theorem finalizeDestructively_eq_padResult (row : AlgRecord) (cs : Nat) (pb : List Byte) (fc tl : Nat) :
    finalizeDestructively row cs pb fc tl =
      if tooLong row tl = true then .tooLong else padResult row (padDispatch row cs pb fc tl) := by
  unfold finalizeDestructively padResult
  rfl

/-! ### Runs of the machine -/

/-- A DIGEST in phase `p` that has come to no result. -/
def DigestRun.running (p : Phase) (sc : Scratch) : DigestRun :=
  { phase := p, scratch := sc, result := none, sent := none }

/-- A DIGEST that has come to `result` and is about to send it. -/
def DigestRun.responding (sc : Scratch) (result : Response) : DigestRun :=
  { phase := .respond, scratch := sc, result := some result, sent := none }

/-- A DIGEST that has sent `result`: back in IDLE, with `S` zero. -/
def DigestRun.finished (bmax : Nat) (result : Response) : DigestRun :=
  { phase := .idle, scratch := Scratch.zero bmax, result := some result, sent := some result }

/-- The machine comes back to IDLE within `n` transitions, having sent `result`. -/
def EndsWithin (row : AlgRecord) (bmax n : Nat) (r : DigestRun) (result : Response) : Prop :=
  ∀ k, n ≤ k → digestIterate row bmax k r = .finished bmax result

/-- IDLE is absorbing. -/
theorem endsWithin_finished (row : AlgRecord) (bmax : Nat) (result : Response) :
    EndsWithin row bmax 0 (.finished bmax result) result := by
  intro k _
  induction k with
  | zero => rfl
  | succ k ih => exact ih (Nat.zero_le _)

/-- One transition more. -/
theorem EndsWithin.of_next {n : Nat} {r : DigestRun} {result : Response}
    (h : EndsWithin row bmax n (digestNext row bmax r) result) : EndsWithin row bmax (n + 1) r result := by
  intro k hk
  obtain ⟨j, rfl⟩ : ∃ j, k = j + 1 := ⟨k - 1, by omega⟩
  exact h j (by omega)

theorem EndsWithin.mono {m n : Nat} {r : DigestRun} {result : Response} (h : EndsWithin row bmax m r result)
    (hmn : m ≤ n) : EndsWithin row bmax n r result := fun k hk => h k (hmn.trans hk)

/-! ### From the response back to the snapshot -/

theorem endsWithin_responding (row : AlgRecord) (bmax : Nat) (sc : Scratch) (result : Response) :
    EndsWithin row bmax 1 (.responding sc result) result :=
  .of_next (endsWithin_finished row bmax result)

theorem endsWithin_gOut (row : AlgRecord) (bmax : Nat) (sc : Scratch) :
    EndsWithin row bmax 2 (.running .gOut sc) { status := .ok, digest := row.output sc.cs } :=
  .of_next (endsWithin_responding row bmax sc _)

theorem feed_of_compress_eq_some {p after : Phase} {sc : Scratch} {block : List Byte} {cs : Nat}
    (h : compress row sc.cs block = some cs) :
    (DigestRun.running p sc).feed row block after = .running after { sc with cs := cs } := by
  simp [DigestRun.feed, DigestRun.running, h]

theorem feed_of_compress_eq_none {p after : Phase} {sc : Scratch} {block : List Byte}
    (h : compress row sc.cs block = none) :
    (DigestRun.running p sc).feed row block after = .responding sc { status := .fInvariant, digest := [] } := by
  simp [DigestRun.feed, DigestRun.running, DigestRun.responding, h]

/-- The last block of a path: what `compress` makes of it goes to `OUT`, and a violation is the response (R112,
R115). -/
theorem endsWithin_of_last_block {p : Phase} {sc : Scratch} {block : List Byte}
    (hnext : digestNext row bmax (.running p sc) = (DigestRun.running p sc).feed row block .gOut) :
    EndsWithin row bmax 3 (.running p sc) (padResult row (compress row sc.cs block)).response := by
  apply EndsWithin.of_next
  rw [hnext]
  cases hcs : compress row sc.cs block with
  | some cs =>
    rw [feed_of_compress_eq_some hcs]
    exact endsWithin_gOut row bmax { sc with cs := cs }
  | none =>
    rw [feed_of_compress_eq_none hcs]
    exact (endsWithin_responding row bmax sc _).mono (by omega)

/-- The first of two blocks: what `compress` makes of it is the core state of the second, and a violation is the
response. -/
theorem endsWithin_of_first_block {p after : Phase} {sc : Scratch} {block : List Byte} {last : Nat → Option Nat}
    (hnext : digestNext row bmax (.running p sc) = (DigestRun.running p sc).feed row block after)
    (hlast : ∀ cs, EndsWithin row bmax 3 (.running after { sc with cs := cs }) (padResult row (last cs)).response) :
    EndsWithin row bmax 4 (.running p sc) (padResult row ((compress row sc.cs block).bind last)).response := by
  apply EndsWithin.of_next
  rw [hnext]
  cases hcs : compress row sc.cs block with
  | some cs =>
    rw [feed_of_compress_eq_some hcs]
    exact hlast cs
  | none =>
    rw [feed_of_compress_eq_none hcs]
    exact (endsWithin_responding row bmax sc _).mono (by omega)

theorem padSpill_eq_bind (row : AlgRecord) (cs : Nat) (pb : List Byte) (f tl : Nat) :
    padSpill row cs pb f tl =
      (compress row cs (markedBlock row pb f)).bind fun cs1 => compress row cs1 (lengthBlock row tl) := by
  unfold padSpill
  cases compress row cs (markedBlock row pb f) <;> rfl

theorem padMd2_eq_bind (row : AlgRecord) (cs : Nat) (pb : List Byte) (f : Nat) :
    padMd2 row cs pb f =
      (compress row cs (md2Block row pb f)).bind fun cs1 => compress row cs1 (row.checksum cs1) := by
  unfold padMd2
  cases compress row cs (md2Block row pb f) <;> rfl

..............................

WHAT THE TASK ASKS —
Copy out each record from above, exactly.

SOLVED EXERCISE —
theorem finalizeDestructively_eq_padResult (row : AlgRecord) (cs : Nat) (pb : List Byte) (fc tl : Nat) :
    finalizeDestructively row cs pb fc tl =
      if tooLong row tl = true then .tooLong else padResult row (padDispatch row cs pb fc tl) := by
  unfold finalizeDestructively padResult
  rfl

/-! ### Runs of the machine -/

/-- A DIGEST in phase `p` that has come to no result. -/
def DigestRun.running (p : Phase) (sc : Scratch) : DigestRun :=
  { phase := p, scratch := sc, result := none, sent := none }

/-- A DIGEST that has come to `result` and is about to send it. -/
def DigestRun.responding (sc : Scratch) (result : Response) : DigestRun :=
  { phase := .respond, scratch := sc, result := some result, sent := none }

/-- A DIGEST that has sent `result`: back in IDLE, with `S` zero. -/
def DigestRun.finished (bmax : Nat) (result : Response) : DigestRun :=
  { phase := .idle, scratch := Scratch.zero bmax, result := some result, sent := some result }

/-- The machine comes back to IDLE within `n` transitions, having sent `result`. -/
def EndsWithin (row : AlgRecord) (bmax n : Nat) (r : DigestRun) (result : Response) : Prop :=
  ∀ k, n ≤ k → digestIterate row bmax k r = .finished bmax result

/-- IDLE is absorbing. -/
theorem endsWithin_finished (row : AlgRecord) (bmax : Nat) (result : Response) :
    EndsWithin row bmax 0 (.finished bmax result) result := by
  intro k _
  induction k with
  | zero => rfl
  | succ k ih => exact ih (Nat.zero_le _)

/-- One transition more. -/
theorem EndsWithin.of_next {n : Nat} {r : DigestRun} {result : Response}
    (h : EndsWithin row bmax n (digestNext row bmax r) result) : EndsWithin row bmax (n + 1) r result := by
  intro k hk
  obtain ⟨j, rfl⟩ : ∃ j, k = j + 1 := ⟨k - 1, by omega⟩
  exact h j (by omega)

theorem EndsWithin.mono {m n : Nat} {r : DigestRun} {result : Response} (h : EndsWithin row bmax m r result)
    (hmn : m ≤ n) : EndsWithin row bmax n r result := fun k hk => h k (hmn.trans hk)

/-! ### From the response back to the snapshot -/

theorem endsWithin_responding (row : AlgRecord) (bmax : Nat) (sc : Scratch) (result : Response) :
    EndsWithin row bmax 1 (.responding sc result) result :=
  .of_next (endsWithin_finished row bmax result)

theorem endsWithin_gOut (row : AlgRecord) (bmax : Nat) (sc : Scratch) :
    EndsWithin row bmax 2 (.running .gOut sc) { status := .ok, digest := row.output sc.cs } :=
  .of_next (endsWithin_responding row bmax sc _)

theorem feed_of_compress_eq_some {p after : Phase} {sc : Scratch} {block : List Byte} {cs : Nat}
    (h : compress row sc.cs block = some cs) :
    (DigestRun.running p sc).feed row block after = .running after { sc with cs := cs } := by
  simp [DigestRun.feed, DigestRun.running, h]

theorem feed_of_compress_eq_none {p after : Phase} {sc : Scratch} {block : List Byte}
    (h : compress row sc.cs block = none) :
    (DigestRun.running p sc).feed row block after = .responding sc { status := .fInvariant, digest := [] } := by
  simp [DigestRun.feed, DigestRun.running, DigestRun.responding, h]

/-- The last block of a path: what `compress` makes of it goes to `OUT`, and a violation is the response (R112,
R115). -/
theorem endsWithin_of_last_block {p : Phase} {sc : Scratch} {block : List Byte}
    (hnext : digestNext row bmax (.running p sc) = (DigestRun.running p sc).feed row block .gOut) :
    EndsWithin row bmax 3 (.running p sc) (padResult row (compress row sc.cs block)).response := by
  apply EndsWithin.of_next
  rw [hnext]
  cases hcs : compress row sc.cs block with
  | some cs =>
    rw [feed_of_compress_eq_some hcs]
    exact endsWithin_gOut row bmax { sc with cs := cs }
  | none =>
    rw [feed_of_compress_eq_none hcs]
    exact (endsWithin_responding row bmax sc _).mono (by omega)

/-- The first of two blocks: what `compress` makes of it is the core state of the second, and a violation is the
response. -/
theorem endsWithin_of_first_block {p after : Phase} {sc : Scratch} {block : List Byte} {last : Nat → Option Nat}
    (hnext : digestNext row bmax (.running p sc) = (DigestRun.running p sc).feed row block after)
    (hlast : ∀ cs, EndsWithin row bmax 3 (.running after { sc with cs := cs }) (padResult row (last cs)).response) :
    EndsWithin row bmax 4 (.running p sc) (padResult row ((compress row sc.cs block).bind last)).response := by
  apply EndsWithin.of_next
  rw [hnext]
  cases hcs : compress row sc.cs block with
  | some cs =>
    rw [feed_of_compress_eq_some hcs]
    exact hlast cs
  | none =>
    rw [feed_of_compress_eq_none hcs]
    exact (endsWithin_responding row bmax sc _).mono (by omega)

theorem padSpill_eq_bind (row : AlgRecord) (cs : Nat) (pb : List Byte) (f tl : Nat) :
    padSpill row cs pb f tl =
      (compress row cs (markedBlock row pb f)).bind fun cs1 => compress row cs1 (lengthBlock row tl) := by
  unfold padSpill
  cases compress row cs (markedBlock row pb f) <;> rfl

theorem padMd2_eq_bind (row : AlgRecord) (cs : Nat) (pb : List Byte) (f : Nat) :
    padMd2 row cs pb f =
      (compress row cs (md2Block row pb f)).bind fun cs1 => compress row cs1 (row.checksum cs1) := by
  unfold padMd2
  cases compress row cs (md2Block row pb f) <;> rfl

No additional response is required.